### Provided data
=-=-=-=-=

-- ==== Sys2Proof/Machine/Visible.lean ====
section
/-!
DEFINITION. What a context sees of memory (05 R123, R137; 13 R276, R290): the home, the L1 of its core, its own stores that
have not committed and its own ordered accesses that have not been applied; and the operations of atomics (13 R285).
-/
namespace Sys2Proof.Machine

/-- Bytes of the access size of a type (13 R274). -/
def Ty.size : Ty → Nat
  | .i8 | .n8 | .i4 => 1
  | .i16 | .n16 | .f16 | .bf16 => 2
  | .i64 | .n64 => 8
  | _ => 4

/-- Whether an atomic writes: ACAS does so only where the old value is the expected one (13 R286), SIGNAL but for a full word. -/
def AtomKind.writes (k : AtomKind) (old : Nat) : Bool :=
  match k with
  | .op .. => true
  | .signal => decide (old ≠ 2 ^ 64 - 1)
  | .cas _ expected _ => old == expected

/-- The operation of an atomic on a memory value (13 R285). -/
def atomNew (k : AtomKind) (old : Nat) (tag : NanTag) : Nat :=
  match k with
  | .cas _ expected new => if old = expected then new else old
  | .signal => old + 1
  | .op code ty c =>
    let w := 8 * Ty.size ty
    let signed := ty == .i32 || ty == .i64
    let less (a b : Nat) : Bool := if signed then decide (sext a w < sext b w) else decide (a < b)
    match code with
    | 0 => if ty == .f32 then fadd fF32 0 tag old c else (old + c) % 2 ^ w
    | 1 => old &&& c
    | 2 => old ||| c
    | 3 => old ^^^ c
    | 4 => if ty == .f32 then fminmax fF32 false false old c else if less c old then c else old
    | 5 => if ty == .f32 then fminmax fF32 true false old c else if less old c then c else old
    | 6 => c
    | 7 => if c ≤ old then 0 else old + 1
    | _ => if old = 0 || c < old then c else old - 1

def AtomKind.size : AtomKind → Nat
  | .op _ ty _ => Ty.size ty
  | .signal => 8
  | .cas n _ _ => n

/-- An ordered access performed on the memory that holds its place (05 R137). -/
def ordOn (m : Memory) (o : OrdEntry) : Memory :=
  match o.kind with
  | .inl k =>
    let old := memNat m o.flat k.size
    if k.writes old then memSetBytes m o.flat (bytesOfNat k.size (atomNew k old { lane := o.lane, pc := o.pc.toNat })) else m
  | .inr v =>
    if o.mask = 0xFF then memSetBytes m o.flat (bytesOfNat o.size v)
    else memSetMasked m [{ addr := o.flat, val := BitVec.ofNat 8 v, mask := o.mask }]

/-- The ordered accesses of a context that are not applied yet, oldest first. -/
def Group.pendingOrd (g : Group) (who : Who) (h : Hart) : List OrdEntry :=
  (g.batches.map fun b => (b.filter fun p => p.1 == who).map fun p => p.2).flatten ++ h.ord

/-- An ordered access takes bytes of a range, here or at a peer. -/
def OrdEntry.meets (o : OrdEntry) (peer : Option (Nat × Bool)) (a size : Nat) : Bool :=
  o.peer == peer && decide (o.flat < a + size) && decide (a < o.flat + o.size)

def storeOn (m : Memory) (s : Store) : Memory :=
  match s.act with
  | .bytes ws _ => memSetMasked m ws
  | .remote .. => m

/-- Memory as the accesses of a core find it: the home, and the L1 for an access that uses it. -/
def coreView (s : State) (core : Nat) (useL1 : Bool) : Memory :=
  if useL1 then (s.core core).l1.foldl (fun m c => memSet m c.1 c.2) s.mem else s.mem

/-- Memory as a context sees it: its ordered accesses that are not applied, then its stores that have not committed. An ordered
access waits for earlier stores of its bytes, and a store that commits before an ordered access of its bytes joins the
buffer, so that this is program order (13 R290). -/
def hartView (s : State) (g : Group) (who : Who) (h : Hart) (useL1 : Bool) : Memory :=
  h.stores.foldl storeOn (((g.pendingOrd who h).filter fun o => o.peer.isNone).foldl ordOn (coreView s g.coreNo useL1))

/-- A scope of .CLU or wider (05 R121). -/
def wideScope (sub : Nat) : Bool := decide (4 ≤ sub)

end Sys2Proof.Machine
end

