-- ==== Sys2Proof/Machine/Contexts.lean ====
section
/-!
DEFINITION. Contexts (17 R351 to R365): creation and its checks, field writes, pre-emption, save and restore, the reset of a
context, of a virtual function and of all of them; and what the status block reports of a group (R354).
-/
namespace Sys2Proof.Machine

/-! ## The control block (R351) -/

/-- The fields of the control block that can be written, and the two that can be written at any time. -/
def ctlMask : BitVec 512 := BitVec.ofNat 512 ((2 ^ 352 - 1) * 2 ^ 160 + (2 ^ 16 - 1) * 2 ^ 144 + 15 * 2 ^ 128 + (2 ^ 18 - 1) * 2 ^ 54)
def timerMask : BitVec 512 := BitVec.ofNat 512 ((2 ^ 32 - 1) * 2 ^ 176)

/-- CONTEXT_FIELD_WRITE: every field while FREE; else only EVICT_US and SLICE_US may differ. -/
def execContextFieldWrite (n : Nat) (block : BitVec 512) (s : State) : Host.Outcome State Fault Refusal :=
  if !s.tovor.released || 1024 ≤ n then .next s
  else
    let new := block &&& ctlMask
    let old := (s.ctx n).ctl
    if (s.ctx n).state = .free || (new ^^^ old) &&& ~~~timerMask = 0 then .next (s.modCtx n fun c => { c with ctl := new })
    else .next (denyDevice s (some n))

/-- The status block as RESET and CREATE leave it (R354). -/
def clearStatus (c : Ctx) : Ctx :=
  { c with rollbacks := 0, corrected := 0, integ := 0, kills := 0, logIdx := 0, saves := 0, lastSaveNs := 0
           lastSaveBlk := 0, grpSel := 0 }

/-- CREATE is refused. -/
def createDenied (s : State) (n : Nat) : Bool :=
  let c := s.ctx n
  let p := s.part c.part
  c.state != .free || !Part.valid p
    || (c.func != 0 && s.ctxs.any fun x => x.1 != n && x.2.state != .free && x.2.func == c.func)
    || (c.isFixedMode && (s.partClusters c.part).all fun k => s.retiredPairs.contains (k / 2))
    || decide (Part.scrUnits p < c.scrOff + c.scrLen) || decide (c.logSize < 4)

/-- CREATE. -/
def execCreate (n : Nat) (s : State) : Host.Outcome State Fault Refusal :=
  if !s.tovor.released || 1024 ≤ n then .next s
  else if createDenied s n then .next (denyDevice s (some n))
  else .next (s.modCtx n fun c => { clearStatus c with state := .idle })

/-! ## Reset (R362, R363) -/

def ctxQueues (s : State) (n : Nat) (f : Queue → Queue) : State :=
  { s with queues := mapEach s.queues fun _ q => if q.ctx = n then f q else q }

/-- The tiles that groups of the context claim are cleared. -/
def clearTiles (s : State) (n : Nat) : State :=
  { s with cores := mapEach s.cores fun _ c =>
      match c.claim.bind s.group? with
      | some g => if g.ctx = n then { c with acc := [], depth := [], prov := [], accUe := [] } else c
      | none => c }

/-- The kill records of the groups of a grid that were never placed, all of them PENDING. -/
def killUnplaced (s : State) (n : Nat) (cause : Cause) (next : Nat) : Nat → State
  | 0 => s
  | k + 1 =>
    let s := killUnplaced s n cause next k
    (deviceLog s (some n) 0 { kind := 0, cause := cause, group := some (next + k) }).modCtx n
      fun c => { c with kills := satInc c.kills }

/-- A grid stopped with its context: its unplaced groups are killed with the others. -/
def abortGrid (cause : Cause) (s : State) (p : Nat × Grid) : State :=
  match s.grid? p.1 with
  | none => s
  | some gr =>
    let rest := gr.total - gr.next
    (killUnplaced s gr.ctx cause gr.next rest).setGrid p.1
      { gr with aborted := true, cause := some cause, killed := gr.killed + rest, next := gr.total
                firstGroup := if rest = 0 then gr.firstGroup else some (gr.firstGroup.getD gr.next) }
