/-- The indices of a ring, read with the errors they meet; none where one cannot be read. -/
def ringIndices (s : State) (base : Nat) : State × Option (Nat × Nat) :=
  match meetEach (fun s a => meetShared s none a) s [base, base + 8] with
  | (s, some _) => (s, none)
  | (s, none) => (s, some (memNat s.mem base 8, memNat s.mem (base + 8) 8))

/-- A frame that is dropped: DROPS counts it, if it can be read. -/
def dropFrame (s : State) (base : Nat) : State :=
  match meetShared s none (base + 16) with
  | (s, some _) => s
  | (s, none) => writeNat s (base + 16) 8 (memNat s.mem (base + 16) 8 + 1)

/-- FRAME_ARRIVAL at an enabled port: the slot, then WR_IDX; or DROPS; or BAD. A ring whose indices cannot be read takes no frame (log
98). -/
def execFrameArrival (port : Nat) (frame : List Byte) (s : State) : Host.Outcome State Fault Refusal :=
  match s.tovor.ports[port]? with
  | none => .next s
  | some p =>
    if !NetCtl.enabled p.ctl then .next s
    else if !frameOk frame then .next (s.setPort port { p with bad := satInc p.bad })
    else
      let base := ringBase s p.ctl
      let size := 2 ^ NetCtl.log2 p.ctl
      match ringIndices s base with
      | (s, none) => .next (dropFrame s base)
      | (s, some (wr, rd)) =>
        if (wr + 2 ^ 64 - rd) % 2 ^ 64 < size then
          let body := frame.take (frame.length - 4)
          let header := bytesOfNat 2 body.length ++ [BitVec.ofNat 8 port] ++ bytesOfNat 5 0 ++ bytesOfNat 8 s.refNs
          let s := writeHome s none (wholeBytes (base + 64 + 2048 * (wr % size)) (header ++ body))
          let s := writeNat s base 8 (wr + 1)
          .next (s.setPort port { p with frames := p.frames + 1 })
        else .next (dropFrame s base)

/-- A port whose ring does not fit: EN is cleared, and TOVOR_DENY is in the device log (R416). -/
def denyPort (s : State) (port : Nat) (p : Port) (v : BitVec 64) : State :=
  deviceLog (s.setPort port { p with ctl := v &&& ~~~1 }) none 5 { kind := 2, cause := .tovorDeny }

/-- The enabled ports whose rings the ranges of a new slot set leave outside are disabled (R416; 16 R346, log 105). -/
def settlePorts (s : State) : State :=
  (List.range 4).foldl (fun s k => match s.tovor.ports[k]? with
    | some p => if NetCtl.enabled p.ctl && !ringOk s p.ctl then denyPort s k p p.ctl else s
    | none => s) s

/-- NET_CTL_WRITE: taken while EN = 0; with EN = 1 it can only clear EN. A ring that does not fit disables the port. -/
def execNetCtlWrite (port : Nat) (block : BitVec 512) (s : State) : Host.Outcome State Fault Refusal :=
  match s.tovor.ports[port]? with
  | none => .next s
  | some p =>
    let v := BitVec.ofNat 64 (field block 32 16 * 2 ^ 32 + field block 20 8 * 2 ^ 20 + field block 0 1)
    if !s.tovor.released then .next s
    else if NetCtl.enabled p.ctl then
      (if NetCtl.enabled v then .next s else .next (s.setPort port { p with ctl := p.ctl &&& ~~~1 }))
    else if NetCtl.enabled v && !ringOk s v then
      .next (denyPort s port p v)
    else .next (s.setPort port { p with ctl := v })

end Sys2Proof.Machine
end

=-=-=-=-=

### Task details
Start with the first line. Please copy exactly each line of the listing through the one with "let old := memNat m o.flat k.size", including it.

### Expected answer
-- ==== Sys2Proof/Machine/Visible.lean ====
section
/-!
DEFINITION. What a context sees of memory (05 R123, R137; 13 R276, R290): the home, the L1 of its core, its own stores that
have not committed and its own ordered accesses that have not been applied; and the operations of atomics (13 R285).
-/
namespace Sys2Proof.Machine

/-- Bytes of the access size of a type (13 R274). -/
def Ty.size : Ty → Nat
  | .i8 | .n8 | .i4 => 1
  | .i16 | .n16 | .f16 | .bf16 => 2
  | .i64 | .n64 => 8
  | _ => 4

/-- Whether an atomic writes: ACAS does so only where the old value is the expected one (13 R286), SIGNAL but for a full word. -/
def AtomKind.writes (k : AtomKind) (old : Nat) : Bool :=
  match k with
  | .op .. => true
  | .signal => decide (old ≠ 2 ^ 64 - 1)
  | .cas _ expected _ => old == expected

/-- The operation of an atomic on a memory value (13 R285). -/
def atomNew (k : AtomKind) (old : Nat) (tag : NanTag) : Nat :=
  match k with
  | .cas _ expected new => if old = expected then new else old
  | .signal => old + 1
  | .op code ty c =>
    let w := 8 * Ty.size ty
    let signed := ty == .i32 || ty == .i64
    let less (a b : Nat) : Bool := if signed then decide (sext a w < sext b w) else decide (a < b)
    match code with
    | 0 => if ty == .f32 then fadd fF32 0 tag old c else (old + c) % 2 ^ w
    | 1 => old &&& c
    | 2 => old ||| c
    | 3 => old ^^^ c
    | 4 => if ty == .f32 then fminmax fF32 false false old c else if less c old then c else old
    | 5 => if ty == .f32 then fminmax fF32 true false old c else if less old c then c else old
    | 6 => c
    | 7 => if c ≤ old then 0 else old + 1
    | _ => if old = 0 || c < old then c else old - 1

def AtomKind.size : AtomKind → Nat
  | .op _ ty _ => Ty.size ty
  | .signal => 8
  | .cas n _ _ => n

/-- An ordered access performed on the memory that holds its place (05 R137). -/
def ordOn (m : Memory) (o : OrdEntry) : Memory :=
  match o.kind with
  | .inl k =>
    let old := memNat m o.flat k.size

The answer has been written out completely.